Over the last week, we saw some news coming out that led up to the news that Silent Hills has been cancelled. The game was a joint project between videogame auteur Hideo Kojima (Metal Gear Solid, Zone of the Enders) and film director Guillermo Del Toro (Pacific Rim, Pan's Labyrinth), and hoped to reboot the classic Silent Hill franchise.

The game was announced via an enigmatic short game put on the Playstation Network named "P.T". It was a first person game set around re-exploring the same hallway over and over again, with various changes each time. Upon completion, P.T revealed itself to be a teaser for Silent Hills. It was a brilliant way to announce the game, and was the exact kind of off-kilter move that made Kojima the perfect person to take on a franchise that embedded itself in the weird.
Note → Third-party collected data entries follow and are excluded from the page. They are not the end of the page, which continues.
theorem execESub_inRange (rd rs1 rs2 : RegE) : KeepsInRange c (execESub rd rs1 rs2 s c) :=
  h.finish <| .seq fun _ => .seq fun _ => .seq fun _ =>
    .pure (h.writeE rd (below11_sub _ hp.pos _ _))

theorem execENeg_inRange (rd rs1 : RegE) : KeepsInRange c (execENeg rd rs1 s c) :=
  h.finish <| .seq fun _ => .seq fun _ => .pure (h.writeE rd (below11_neg _ hp.pos _))

theorem execEMul_inRange (rd rs1 rs2 : RegE) : KeepsInRange c (execEMul rd rs1 rs2 s c) :=
  h.finish <| .seq fun _ => .seq fun _ => .seq fun _ =>
    .readField fun _ => .pure (h.writeE rd (below11_mul _ hp.pos _ _))

theorem execESqr_inRange (rd rs1 : RegE) : KeepsInRange c (execESqr rd rs1 s c) :=
  h.finish <| .seq fun _ => .seq fun _ => .readField fun _ =>
    .pure (h.writeE rd (below11_mul _ hp.pos _ _))

theorem execEMulu_inRange (rd : RegU) (rs1 rs2 : RegE) : KeepsInRange c (execEMulu rd rs1 rs2 s c) :=
  h.finish <| .seq fun _ => .seq fun _ => .seq fun _ =>
    .readField fun _ => .pure (h.writeU rd (below11_mul _ hp.pos _ _))

theorem execESqru_inRange (rd : RegU) (rs1 : RegE) : KeepsInRange c (execESqru rd rs1 s c) :=
  h.finish <| .seq fun _ => .seq fun _ => .readField fun _ =>
    .pure (h.writeU rd (below11_mul _ hp.pos _ _))

theorem execERed_inRange (rd : RegE) (rs1 : RegU) : KeepsInRange c (execERed rd rs1 s c) :=
  h.finish <| .seq fun _ => .seq fun _ => .pure (h.writeE rd (below11_red _ hp.pos _))

theorem execEMnr_inRange (rd rs1 : RegE) : KeepsInRange c (execEMnr rd rs1 s c) :=
  h.finish <| .seq fun _ => (h.readE rs1).bind fun _ hx => .readField fun _ =>
    .pure (h.writeE rd (below11_mnr _ hp.pos hx))

theorem execEFrb_inRange (rd rs1 : RegE) (exp : Exponent) : KeepsInRange c (execEFrb rd rs1 exp s c) :=
  h.finish <| .seq fun _ => (h.readE rs1).bind fun _ hx =>
    .pure (h.writeE rd (below11_frb _ hp.pos _ hx _))

theorem execEFrb2_inRange (rd rs1 : RegE) (exp : Exponent) : KeepsInRange c (execEFrb2 rd rs1 exp s c) :=
  h.finish <| .seq fun _ => .seq fun _ => .pure (h.writeE rd (below11_frb2 _ hp.pos _ _ _))

theorem execEInv_inRange (rd rs1 : RegE) : KeepsInRange c (execEInv rd rs1 s c) :=
  h.finish <| .seq fun _ => .seq fun _ => .readField fun _ =>
    .ite (.raise _ _) (.pure (h.writeE rd (below11_inv _ hp _)))

/-! ### Degree-22 tower -/

theorem execFOne_inRange (rd : RegF) : KeepsInRange c (execFOne rd s c) :=
  h.finish <| .seq fun _ => .pure (h.writeF rd (below22_one hp))

theorem execFMul_inRange (rd rs1 rs2 : RegF) : KeepsInRange c (execFMul rd rs1 rs2 s c) :=
  h.finish <| .seq fun _ => .seq fun _ => .seq fun _ =>
    .readField fun _ => .pure (h.writeF rd (below22_mul hp _ _))

theorem execFSqr_inRange (rd rs1 : RegF) : KeepsInRange c (execFSqr rd rs1 s c) :=
  h.finish <| .seq fun _ => .seq fun _ => .readField fun _ =>
    .pure (h.writeF rd (below22_sqr hp _))

theorem execFSqrc_inRange (rd rs1 : RegF) : KeepsInRange c (execFSqrc rd rs1 s c) :=
  h.finish <| .seq fun _ => .seq fun _ => .readField fun _ =>
    .pure (h.writeF rd (below22_sqrc hp _ _)).takeFree

theorem execFInvc_inRange (rd rs1 : RegF) : KeepsInRange c (execFInvc rd rs1 s c) :=
  h.finish <| .seq fun _ => (h.readF rs1).bind fun _ ha => .pure (h.writeF rd (below22_conj hp ha))

theorem execFFrb_inRange (rd rs1 : RegF) (exp : Exponent) : KeepsInRange c (execFFrb rd rs1 exp s c) :=
  h.finish <| .seq fun _ => (h.readF rs1).bind fun _ ha =>
    .pure (h.writeF rd (below22_frb hp _ ha _))

/-! ### Twisted curve and isogenies -/

theorem execTInf_inRange (rd : RegT) : KeepsInRange c (execTInf rd s c) :=
  h.finish <| .seq fun _ => .pure (h.writeT rd (belowPoint_infAffine hp))

theorem execTMk_inRange (rd : RegT) (rs1 rs2 : RegE) : KeepsInRange c (execTMk rd rs1 rs2 s c) :=
  h.finish <| .seq fun _ => (h.readE rs1).bind fun _ hx => (h.readE rs2).bind fun _ hy =>
    .pure (h.writeT rd ⟨hx, hy, below11_one _ hp⟩)

theorem execTNeg_inRange (rd rs1 : RegT) : KeepsInRange c (execTNeg rd rs1 s c) :=
  h.finish <| .seq fun _ => (h.readPoint rs1).bind fun _ hq =>
    .pure (h.writeT rd (belowPoint_neg hp hq))

theorem execTDbl_inRange (rd rs1 : RegT) (mode : Mode) : KeepsInRange c (execTDbl rd rs1 mode s c) :=
  h.finish <| .seq fun _ => (h.doubling hp rs1 mode).bind fun _ hr => .pure (h.writeT rd hr.1)

theorem execTAdd_inRange (rd rs1 rs2 : RegT) (mode : Mode) : KeepsInRange c (execTAdd rd rs1 rs2 mode s c) :=
  h.finish <| .seq fun _ => (h.addition hp rs1 rs2 mode).bind fun _ hr => .pure (h.writeT rd hr.1)

theorem execTSdbl_inRange (rd rs1 : RegT) (mode : Mode) : KeepsInRange c (execTSdbl rd rs1 mode s c) :=
  h.finish <| .seq fun _ => (h.doubling hp rs1 mode).bind fun _ hr => .pure (h.writeStep rd hr)

theorem execTSdbl1_inRange (rd rs1 : RegT) (mode : Mode) : KeepsInRange c (execTSdbl1 rd rs1 mode s c) :=
  execTSdbl_inRange h hp rd rs1 mode

theorem execTSadd_inRange (rd rs1 rs2 : RegT) (mode : Mode) :
    KeepsInRange c (execTSadd rd rs1 rs2 mode s c) :=
  h.finish <| .seq fun _ => (h.addition hp rs1 rs2 mode).bind fun _ hr => .pure (h.writeStep rd hr)

theorem execTFrb_inRange (rd rs1 : RegT) (exp : Exponent) : KeepsInRange c (execTFrb rd rs1 exp s c) :=
  h.finish <| .seq fun _ => (h.readT rs1).bind fun _ hq => .seq fun _ => .seq fun _ =>
    .readField fun _ => .pure (h.writeT rd (belowPoint_frb hp _ _ hq _))
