-- ==== Sys2Proof/Decode.lean ====
section
/-!
DEFINITION. The device decodes no instruction words. The table of operations and events gives its rows no bits, so no word of the
table's numbering spells a command; how commands come to the device is said in Syntax.lean and in log entry 1.
-/

namespace Sys2Proof

/-- The command that a word of the table spells: none, since no row has bits. -/
def decodeTableWord (_nbits _w : Nat) : Option Instr := none

end Sys2Proof
end

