-- ==== Sys2Proof/Config.lean ====
section
/-!
DEFINITION. What an implementation fixes and what the spec leaves open. Every value the spec leaves open is an opaque
constant here, without a body: nothing can be proved of its value, so a claim holds whatever it is.
-/

namespace Sys2Proof.Config

/-- R151 to R153, R364, R367: the n-th 256-bit draw from the TRNG. -/
opaque trng : Nat → BitVec 256

/-- R272, R299, R425: what the SPD contents of a channel's modules say, by the 2,048 bytes of its mirror: the RWL fields of DCn_CFG, in
their places; DCn_TIMING0 and DCn_TIMING1; whether the two modules are the same part; the frames they can hold; and their rated speed,
as DCn_CFG.SPEED counts it. The contents are those of the JEDEC SPD standard. -/
opaque spdCfg : List Nat → BitVec 64
@[inherit_doc spdCfg] opaque spdTiming0 : List Nat → BitVec 64
@[inherit_doc spdCfg] opaque spdTiming1 : List Nat → BitVec 64
@[inherit_doc spdCfg] opaque spdSame : List Nat → Bool
@[inherit_doc spdCfg] opaque spdFrames : List Nat → BitVec 28
@[inherit_doc spdCfg] opaque spdRated : List Nat → Fin 5

/-- R98: the frame number at which the n-th search for a free frame of a channel begins; which free frame of the
channel is taken is not stated. -/
opaque frameStart : Nat → Nat

/-- R61, R319: SI_REV, the silicon revision of a part. -/
opaque siRev : Nat

/-- R61: the Vendor ID register of the device's functions. -/
opaque vendorId : Nat

/-- R324: whether the sideband bus is I3C; otherwise it is SMBus. -/
opaque sidebandI3c : Bool

/-- R324: the address byte of the device's sideband target, over which the PEC runs too. -/
opaque sidebandAddress : BitVec 8

/-- R336: the cost in cycles that each kind of task unit declares; none is more than 900. -/
opaque unitCost : Nat → BitVec 10

/-- R319: the bytes of IDENTIFY's payload from the values it reports; their layout and the part number are not stated. -/
opaque identifyLayout : List Nat → List (BitVec 8)

/-- R270: whether, at the n-th draw, another member has no ALLOCATED region and no LD with an extent, and none that is ALIVE with a
HAN. -/
opaque memberIdle : Nat → Bool

/-- R259: the free presented regions, at the n-th draw, of another member, by its path. -/
opaque freeRegions : Nat → Nat → Nat

/-- R268: whether, at the n-th draw, an extent of an LD of another member maps the window of a path. -/
opaque farWindow : Nat → Nat → Bool

/-- R49: the state, as a region descriptor codes it, that another member's region has at the n-th draw, by the region's CPA. -/
opaque farState : Nat → Nat → Nat

/-- R49: the class that another member's region has at the n-th draw, by the region's CPA. -/
opaque farClass : Nat → Nat → Nat

/-- R49: whether, at the n-th draw, the extent table of an LD of another member maps a region, by the region's CPA. -/
opaque farMapped : Nat → Nat → Bool

/-- R342, R343: the fuse array as it leaves manufacture. -/
opaque fuses : BitVec 2048

/-- R365: SHA-256 of the boot ROM. -/
opaque romDigest : BitVec 256

/-- R363: the length in bytes of the certificate chain of the identity partition. -/
opaque chainBytes : Nat

/-- R363: the length in bytes of the sealed identity key in the identity partition. -/
opaque sealedKeyBytes : Nat

/-- R364: the n-th signature of the SPDM responder. -/
opaque spdmSignature : Nat → BitVec 3072

/-- R364: the session number at which the n-th search for a free one begins. -/
opaque spdmSession : Nat → BitVec 16

/-- R216: the n-th byte of the scrambler of a logical lane from its seed; the polynomial and the seeds are those of PCIe 6.x. -/
opaque scrambler : Nat → Nat → BitVec 8

/-- R219: the EQ bytes of the n-th training block sent in EQ on a lane. -/
opaque eqBytes : Nat → Nat → BitVec 32

/-- R236: the beat of the n-th CMP that answers a read which asks for no data. -/
opaque emptyBeat : Nat → BitVec 512

/-- R257: whether, at the n-th draw, a completion that a PRIOR snoop speaks of is still to come for an agent that has had another grant of
the line before. -/
opaque grantComing : Nat → Bool

/-- R400, R419: what a stored DRAM line reads after its modules lost power, at the n-th loss, by its place. -/
opaque lostCell : Nat → Nat → BitVec 640

end Sys2Proof.Config
end

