-- ==== Sys2Proof/Machine/Fuses.lean ====
section
/-!
DEFINITION. The fuse array as a part is shipped (R323, R342, R343).
-/

namespace Sys2Proof.Machine

/-- R323: the cells of the port authority table that are blown at manufacture, as class and column. -/
def shippedDenials : List (Nat × Nat) :=
  [2, 3, 4, 5, 6, 8, 9, 0xC, 0xD].map (fun c => (c, 18)) ++ ((List.range 16).map (fun k => (0xD, k)) ++ [(0xD, 17)])
    ++ (List.range 18).map (fun k => (0xE, k))

/-- R323, R343: the bits that are blown in every part: MFG_LOCK and the denials of the port authority table. -/
def shippedBits : Nat := 2 ^ 48 ||| (shippedDenials.map (fun x => 2 ^ (640 + 19 * (x.1 - 1) + x.2))).foldl (· ||| ·) 0

/-- R342, R343: the logical fuse bits of a part as shipped; those that differ from part to part are open. -/
def shippedFuses : BitVec 2048 := Config.fuses ||| BitVec.ofNat 2048 shippedBits

end Sys2Proof.Machine
end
Since then, we've not seen or heard much from the game. Rumours started floating around that Kojima was leaving the games publisher Konami, which put all of his projects into question. With no official news on Silent Hills, it was only after a fan asked Guillermo Del Toro that we found out that the game was no longer happening. And like how Del Toro himself described, it "broke my greasy, greasy heart."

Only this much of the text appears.